In the entries below, the lines from the one with "else if !accessesSettled" through the one with "else debugThread (fun w t =>" are to be copied exactly; both ends count.

Dataset entries:
+ + + +
/-- The error that a result gives, if any. -/
def errorOf {α : Type} (x : Except MemFault α) : Option MemFault :=
  match x with
  | .error f => some f
  | .ok _ => none

/-- The fault that entry `i` of an element's slots meets, when it may be performed now. -/
def accessFault (w : World) (e i : Nat) : Option MemFault :=
  let x := w.elem e
  match x.acc[i]? with
  | none => none
  | some a =>
    if a.phase != .issued || a.op == .none || a.logged.isSome || !powered w (eCore e) then none
    else if a.op.isChain then
      if chainWaits x i a then none
      else match locateWord w e a with
        | (_, .error (.ok f)) => some f
        | _ => none
    else if mustWait x i then none
    else match performAccess w e a with
      | .stalls _ f => some f
      | _ => none

/-- The entries of an element that stall under one record with entry `i`: issued by the same handler, and faulting
alike in the same page. DEDUCED: log 37. -/
def stallsWith (w : World) (e i : Nat) (f : MemFault) : List Nat :=
  let x := w.elem e
  let h := ((x.acc[i]?).map (·.h)).getD 0
  (List.range x.acc.length).filter fun j =>
    ((x.acc[j]?).map (·.h)).getD 4 == h && (match accessFault w e j with
      | some g => g.kind == f.kind && g.va / 2 ^ 17 == f.va / 2 ^ 17
      | none => false)

/-- Of the faults of some entries of an element, the one at the lowest virtual address (R261). -/
def lowestFault (w : World) (e : Nat) (js : List Nat) (f : MemFault) : MemFault :=
  js.foldl (fun f j => match accessFault w e j with
    | some g => if g.va < f.va then g else f
    | none => f) f

/-- An edge element's fault, by element and entry: its record names the first access that stalls under it (R261).
DEDUCED: log 35. -/
def edgeFault (w : World) (e i : Nat) : Option NodeFault :=
  match accessFault w e i, regionOf w e with
  | some f, some r =>
    let g := w.region r
    let js := stallsWith w e i f
    match (w.elem e).acc[js.headD i]? with
    | none => none
    | some a =>
      let f := lowestFault w e js f
      some { fault := f, rcv := g.owner, region := some r, task := g.task
             met := js.any fun j => ((w.elem e).acc[j]?).any (·.met)
             record := { faultRecord (eCore e) (edgeSpace w e) a.op.acc.code (Nat.log2 a.len) 0 f with
               rgn := r % 4, strm := streamKey w e a.h % 64, unit := relCol w r e * 256 + relRow w r e, ord := a.ord
               nstl := js.length } }
  | _, _ => none

/-- A copy channel's fault: of the next piece, or of the stamp (R242). DEDUCED: log 24, 38. -/
def channelFault (w : World) (k : Nat) : Option NodeFault :=
  let ch := w.channel k
  match ch.cur with
  | none => none
  | some x =>
    let task := (w.thread x.thread).task
    let fault : Option (MemFault × Nat × Nat) :=
      if ch.stalled then none
      else if x.cancelled || decide (cTotal x.blk ≤ ch.pos) then
        if cStamp x.blk = 0 then none
        else (errorOf (nodeStore w (.copy (k / 4)) task x.sp Touch.store (cStamp x.blk) (leBytes 8 (stampValue x))).2).map fun f => (f, 1, 3)
      else match copyPiece w k x ch.pos with
        | (_, .error (f, acc)) => some (f, acc, Nat.log2 (pieceLen x.blk ch.pos))
        | (_, .ok _) => none
    fault.map fun (f, acc, szl) =>
      { fault := f, rcv := some x.thread, region := none, task := task, met := ch.met
        record := { faultRecord (k / 4) x.sp acc szl 1 f with unit := k % 4, ord := ch.pos } }

/-- A Headwater session's fault. -/
def headwaterFault (w : World) (n : Nat) : Option NodeFault :=
  match w.session? n with
  | none => none
  | some x => (sessionFault w n x).map fun (f, acc, szl) =>
      { fault := f, rcv := some x.thread, region := none, task := sessionTask w x, met := x.met
        record := { faultRecord (coreOf x.thread) x.sp acc szl 2 f with unit := n, ord := x.bcon } }

/-- What the configuration controller of a region would access next and cannot, with `ACC` and `SZL`: the header or a
command of a load, the status of `cfgst`, or the area of `rgsave` or `rgload`. A load of the dispatcher does not stall. -/
def configAccess (w : World) (r : Nat) : Option (MemFault × Nat × Nat × Space) :=
  let g := w.region r
  let who := cfgReach r
  let load (sp : Space) (va n szl : Nat) := (errorOf (nodeLoad w who g.task sp Touch.load va n).2).map fun f => (f, 0, szl, sp)
  let store (sp : Space) (va : Nat) (bs : List Byte) (szl : Nat) :=
    (errorOf (nodeStore w who g.task sp Touch.store va bs).2).map fun f => (f, 1, szl, sp)
  let head : Option (MemFault × Nat × Nat × Space) :=
    if g.cqStalled then none
    else match g.saveAt with
      | some (va, sp) =>
        if accessesSettled w r then
          (errorOf (storePieces w who g.task sp va (areaPieces w r { tag := 0, thr := none, halted := false, forced := false, armed := g.armed
                                                                     overrun := 0, tiles := false } [])).2).map fun f => (f, 1, 6, sp)
        else none
      | none => match g.cq with
        | (.load va false, sp) :: _ => if loadMayBegin g && regionAwake w r && ownerStoresDone w r then load sp va 32 5 else none
        | (.status va, sp) :: _ => store sp va (statusImage w r) 4
        | (.restore va, sp) :: _ => if !ownerStoresDone w r then none else (errorOf (readArea w who g.task sp va g).2).map fun f => (f, 0, 6, sp)
        | _ => none
  match g.load with
  | some l =>
    if l.lastAt.isSome then head
    else if l.stalled || l.thread.isNone || !regionAwake w r || g.frozen then none
    else load l.sp (l.va + 32 + 4 * l.cmds.length) 4 2
  | none => head
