/-- The thread area that a debugger reads: at program level the supervisor CSRs read as zero (R292). -/
def debugThreadImage (w : World) (t : Nat) : List Byte :=
  let th := w.thread t
  threadImage (if w.jibor.level = 2 then th else { th with asid := 0, ptbase := 0 })

/-- May debug read region `r`: it is live, and the level covers it (R292)? -/
def coversRegion (w : World) (r : Nat) : Bool :=
  (w.region r).live && (w.jibor.level == 2 || (w.region r).owner.any (covers w))

/-- A region that was frozen for `DREAD` goes on as it was: its chain accesses are issued again, unless it stood frozen before (R294). -/
def thawRegion (w : World) (r : Nat) (frozen draining : Bool) : World :=
  let w := (if frozen then [] else regionElems w r).foldl (fun w e =>
    let x := w.elem e
    if x.acc.any fun a => a.op.isChain && a.phase == .atUnit then
      w.setElem e { x with acc := x.acc.map fun a => if a.op.isChain && a.phase == .atUnit then { a with phase := .issued } else a }
    else w) w
  w.setRegion r { w.region r with frozen := (w.region r).frozen && frozen, draining := draining && (w.region r).live }

/-- The image of a frozen region as `rgsave` would write it, at a host address (R294). -/
def writeRegion (w : World) (r a : Nat) : World :=
  let info : SaveInfo :=
    { tag := 0, thr := none, halted := false, forced := false, armed := (w.region r).armed, overrun := 0, tiles := false }
  (areaPieces w r info (w.region r).cq ++ [(0x40, leBytes 8 1)]).foldl (fun w (o, bs) => writeHost w (a + o) bs) w

/-- The next part of a `DREAD` of a region: it is frozen, unless a wavefront must end first; once its accesses have settled its image is
written, and it goes on (R229, R294). A region that was freed meanwhile is read no more. DEDUCED: log 88. -/
def readTurn (w : World) : World :=
  match w.jibor.reading with
  | none => w
  | some x =>
    let done (w : World) (r : Nat) : World := answer { w with jibor := { w.jibor with reading := none } } r
    let w := match x.before with
      | some _ => w
      | none =>
        let g := w.region x.region
        if g.shadow = .wave then w
        else
          let w := freezeRegion w x.region
          { w with jibor := { w.jibor with reading := some { x with before := some (g.frozen, g.draining) } } }
    match w.jibor.reading.bind (·.before) with
    | none => w
    | some (f, d) =>
      if !(w.region x.region).live then done w 3
      else if !accessesSettled w x.region then w
      else done (thawRegion (writeRegion w x.region x.addr) x.region f d) 0

/-- A `DREAD` of a region starts. -/
def readRegion (w : World) (r a : Nat) : World :=
  if 1280 ≤ r ∨ 2 ^ 51 - 2 ^ 48 < a + 2187520 then answer w 4
  else if !coversRegion w r then answer w 3
  else match debugReach w (r / 4) with
    | none => answer w 3
    | some w => readTurn { w with jibor := { w.jibor with reading := some { region := r, addr := a, before := none } } }

/-- `DREAD`: a thread area, or a region image with bit 63 of argument 0 set, is written to the host address in argument 1.
DEDUCED: log 88. -/
def dRead (w : World) : World :=
  let a := w.jibor.arg1.toNat
  if w.jibor.arg0.getLsbD 63 then readRegion w (w.jibor.arg0.toNat % 2 ^ 63) a
  else debugThread (fun w t =>
    if 2 ^ 51 - 2 ^ 48 < a + 1024 then answer w 4 else answer (writeHost w a (debugThreadImage w t)) 0) w

/-- DEBUG_WAKE_EXPIRY: a core woken for debug returns to idle after 1,024 idle cycles (R296). -/
def execDebugWakeExpiry (c : Nat) (s : State) : Outcome :=
  event (fun w =>
    match (w.core c).dbgWake with
    | some t => if t + 1024 ≤ w.cycle ∧ coreIdle w c then w.setCore c { w.core c with dbgWake := none } else w
    | none => w) s

/-! ### Power (R295) -/

/-- May a core be switched off: idle, no region owned or running, no slot or Sluice held, its copy channels empty?
DEDUCED: log 90. -/
def coreMayOff (w : World) (c : Nat) : Bool :=
  coreIdle w c && !(w.core c).off && (w.core c).dbgWake.isNone
    && ([0, 1, 2, 3].all fun i =>
      let g := w.region (4 * c + i)
      let ch := w.channel (4 * c + i)
      g.owner.isNone && !g.running && ch.queue.isEmpty && ch.cur.isNone)
    && ((List.range 16).all fun i => (w.slotOp (16 * c + i)).phase == .free) && (w.sluice c).owner.isNone && !(w.sluice c).on

/-- CORE_OFF: a core that meets the conditions is power-gated. -/
def execCoreOff (c : Nat) (s : State) : Outcome :=
  event (fun w => if coreMayOff w c then w.setCore c { w.core c with off := true } else w) s

/-- Has work reached a core that is off? -/
def coreWanted (w : World) (c : Nat) : Bool :=
  [0, 1, 2, 3].any fun i =>
    let th := w.thread (4 * c + i)
    let g := w.region (4 * c + i)
    th.runs || (th.phase == .waiting && (!th.events.isEmpty || th.wait.any (waitOver w (4 * c + i)))) || g.running || !g.cq.isEmpty || (g.task.isSome && !g.reusable)

/-- CORE_WAKE: work has reached the core, and it is active again. -/
def execCoreWake (c : Nat) (s : State) : Outcome :=
  event (fun w =>
    if (w.core c).off && coreWanted w c then
      [0, 1, 2, 3].foldl (fun w i => serveCfg w (4 * c + i)) (w.setCore c { w.core c with off := false })
    else w) s

/-- May a die go to retention? DEDUCED: log 90. -/
def dieMayRetain (w : World) (d : Nat) : Bool :=
  decide (d < 8) && !(w.die d).off && (coresOf d).all (fun c => (w.core c).off || !(w.core c).enabled) && (dieTasks w d).isEmpty
    && (w.die d).inbox.isEmpty && w.sessions.all (fun kv => kv.1 / 128 != d)
    && w.queues.all fun (q, x) => x.die != d || switchedOut w q

/-- DIE_RETENTION: the die's L2 and remote-data cache are written back and emptied, and HBM refreshes itself. -/
def execDieRetention (d : Nat) (s : State) : Outcome :=
  event (fun w =>
    if !dieMayRetain w d then w
    else
      let mine (key : Nat) : Bool := key / 32768 == d
      let k := w.cache
      let lines := (k.l2.filter fun kv => mine kv.1).flatMap (·.2)
      let k := lines.foldl (fun k x => (writeBack w.mem x k).1) k
      let clear (x : BitVec 8) : BitVec 8 := x &&& ~~~(BitVec.ofNat 8 (2 ^ d))
      let k := { k with l2 := k.l2.filter fun kv => !mine kv.1, rdc := tabDel d k.rdc
                        sharers := tabMap (fun _ x => clear x) k.sharers }
      ({ w with cache := k }).setDie d { w.die d with retention := true }) s

/-- What Jibor does between steps: a die that no longer meets the conditions leaves retention, and a core woken for debug counts its idle
cycles from its last activity (R295, R296). -/
def powerTurn (w : World) : World :=
  let w := w.dies.foldl (fun w (d, x) =>
    if x.retention && !dieMayRetain w d then w.setDie d { w.die d with retention := false } else w) w
  w.cores.foldl (fun w (c, x) =>
    if x.dbgWake.isSome && !coreIdle w c then w.setCore c { x with dbgWake := some w.cycle } else w) w

/-- DIE_WAKE: a die in retention serves an access that it has held. -/
def execDieWake (d : Nat) (s : State) : Outcome :=
  event (fun w => if (w.die d).retention then w.setDie d { w.die d with retention := false } else w) s

/-- JUNCTION_TEMPERATURE: a junction above 105 °C, or every junction below 95 °C. -/
def execJunctionTemperature (hot : Bool) (s : State) : Outcome :=
  event (fun w => { w with jibor := { w.jibor with hot := hot } }) s

/-! ### Fences (R297) -/

/-- A unit as the mailbox names it: the whole die or one core of it, and a full fence. -/
structure FenceUnit where
  die : Nat
  core : Option Nat
  full : Bool
  deriving DecidableEq, Repr

/-- The unit of an argument; none when it is malformed. -/
def unitOf (u : Nat) : Option FenceUnit :=
  let d := bits u 10 8
  if u / 2 ^ 18 != 0 || bits u 15 11 != 0 || bit u 7 then none
  else if bit u 16 then (if bits u 6 0 = 0 then some { die := d, core := none, full := bit u 17 } else none)
  else if bit u 17 || bit u 3 || decide (4 < bits u 6 4) then none
  else some { die := d, core := some (40 * d + 8 * bits u 6 4 + bits u 2 0), full := false }

/-- Does a unit hold a core? -/
def FenceUnit.has (u : FenceUnit) (c : Nat) : Bool := match u.core with
  | some k => k == c
  | none => c / 40 == u.die

/-- The running tasks of a unit, one that is being restored among them. -/
def unitTasks (w : World) (u : FenceUnit) : List (Nat × Task) :=
  w.tasks.filter fun (_, x) => (x.phase == .running || x.phase == .stopping || x.phase == .loading) && x.region.any fun r => u.has (r / 4)

/-- Steps 2 and 3 of a service fence: a task with a save area is stopped now, any other has its declared drain time. -/
def fenceTasks (w : World) (u : FenceUnit) : World :=
  (unitTasks w u).foldl (fun w (k, x) =>
    let d := drainCycles x
    if x.phase = .stopping then w
    else if x.csave != 0 then
      w.setTask k { x with victim := some ((x.victim.map (·.1)).getD 0, w.cycle, w.cycle + d, w.cycle + 2 * d) }
    else w.setTask k { x with fenceBy := some (w.cycle + d) }) w

/-- A unit is fenced, or no longer. -/
def setFenced (w : World) (u : FenceUnit) (on : Bool) : World :=
  match u.core with
  | some c => w.setCore c { w.core c with fenced := on }
  | none =>
    let out := { w with queues := tabMap (fun q (x : Queue) =>
      if on && x.die == u.die && !switchedOut w q then { x with outProg := x.prog } else x) w.queues }
    let out := if on then withdrawOffers out fun q => (w.queue q).die == u.die else out
    out.setDie u.die { out.die u.die with fenced := on }

/-- `FENCE`: a core or a die is fenced for service, or a die fully. DEDUCED: log 89. -/
def fenceUnit (w : World) : World :=
  match unitOf w.jibor.arg0.toNat with
  | none => answer w 4
  | some u =>
    if u.full && w.sessions.any (fun kv => kv.1 / 128 == u.die) then answer w 5
    else
      let w := fenceTasks (setFenced w u true) u
      answer (if u.full then w.setDie u.die { w.die u.die with fullFence := true } else w) 0

/-- Have the engines of die `d` come to rest: no copy under way or queued, no matrix command, nothing in a Sluice's queue, no run and no
drain, but behind what stands stalled? -/
def enginesRest (w : World) (d : Nat) : Bool :=
  (w.channels.all fun (k, x) => dieOf (k / 4) != d || x.stalled || (x.cur.isNone && x.queue.isEmpty))
    && (w.matrices.all fun (c, m) => dieOf c != d || m.stalled || (m.cur.isNone && m.queue.isEmpty))
    && w.sluices.all fun (c, x) => dieOf c != d || x.stalled || (x.run.isNone && x.queue.isEmpty && x.drain.isNone)

/-- A full fence powers its die off once no task runs on it and its engines rest. DEDUCED: log 89. -/
def finishFences (w : World) : World :=
  w.dies.foldl (fun w (d, x) =>
    if x.fullFence && (unitTasks w { die := d, core := none, full := true }).isEmpty && enginesRest w d then
      w.setDie d { w.die d with off := true, fullFence := false }
    else w) w

/-- `UNFENCE`: installed entries and images take effect for the unit, and its dispatcher binds again. -/
def unfenceUnit (w : World) : World :=
  match unitOf w.jibor.arg0.toNat with
  | none => answer w 4
  | some u =>
    let w := match w.jibor.waiting with
      | some b => applyRecord w b u.has
      | none => w
    let w := { w with
      jibor := runDigests w.jibor [2, 3]
      tasks := tabMap (fun _ (x : Task) =>
        if x.region.any fun r => u.has (r / 4) then
          { x with fenceBy := none, victim := if x.phase != .stopping ∧ x.victim.any (fun v => v.1 == 0) then none else x.victim }
        else x) w.tasks }
    let w := setFenced w u false
    answer (match u.core with
      | none => w.setDie u.die { w.die u.die with off := false, fullFence := false }
      | some _ => w) 0

/-! ### The mailbox (R291) -/

/-- What a command code starts, with the arguments in `MARG` and the payload in `MPAY`; a code that is none is malformed.
DEDUCED: log 87. -/
def runCommand (code : Nat) (w : World) : World :=
  match code with
  | 1 => whenUp attest w
  | 2 => whenUp dbgOpen w
  | 3 => whenUp dbgClose w
  | 4 => whenUp fenceUnit w
  | 5 => whenUp unfenceUnit w
  | 6 => takeImage w w.jibor.arg0.toNat false
  | 7 => takeImage w w.jibor.arg0.toNat true
  | 8 => whenUp (debugThread dHold) w
  | 9 => whenUp (debugThread dStep) w
  | 10 => whenUp (debugThread dRun) w
  | 11 => whenUp dRead w
  | _ => answer w 4

/-- A write of `MCMD` starts a command in bits 7..0; while `BUSY` is set it is ignored. -/
def writeMcmd (w : World) (v : Nat) : World :=
  if w.jibor.busy then w else runCommand (v % 256) { w with jibor := { w.jibor with busy := true } }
+ + + +
**TASK OUTPUT**:
      else if !accessesSettled w x.region then w
      else done (thawRegion (writeRegion w x.region x.addr) x.region f d) 0

/-- A `DREAD` of a region starts. -/
def readRegion (w : World) (r a : Nat) : World :=
  if 1280 ≤ r ∨ 2 ^ 51 - 2 ^ 48 < a + 2187520 then answer w 4
  else if !coversRegion w r then answer w 3
  else match debugReach w (r / 4) with
    | none => answer w 3
    | some w => readTurn { w with jibor := { w.jibor with reading := some { region := r, addr := a, before := none } } }

/-- `DREAD`: a thread area, or a region image with bit 63 of argument 0 set, is written to the host address in argument 1.
DEDUCED: log 88. -/
def dRead (w : World) : World :=
  let a := w.jibor.arg1.toNat
  if w.jibor.arg0.getLsbD 63 then readRegion w (w.jibor.arg0.toNat % 2 ^ 63) a
  else debugThread (fun w t =>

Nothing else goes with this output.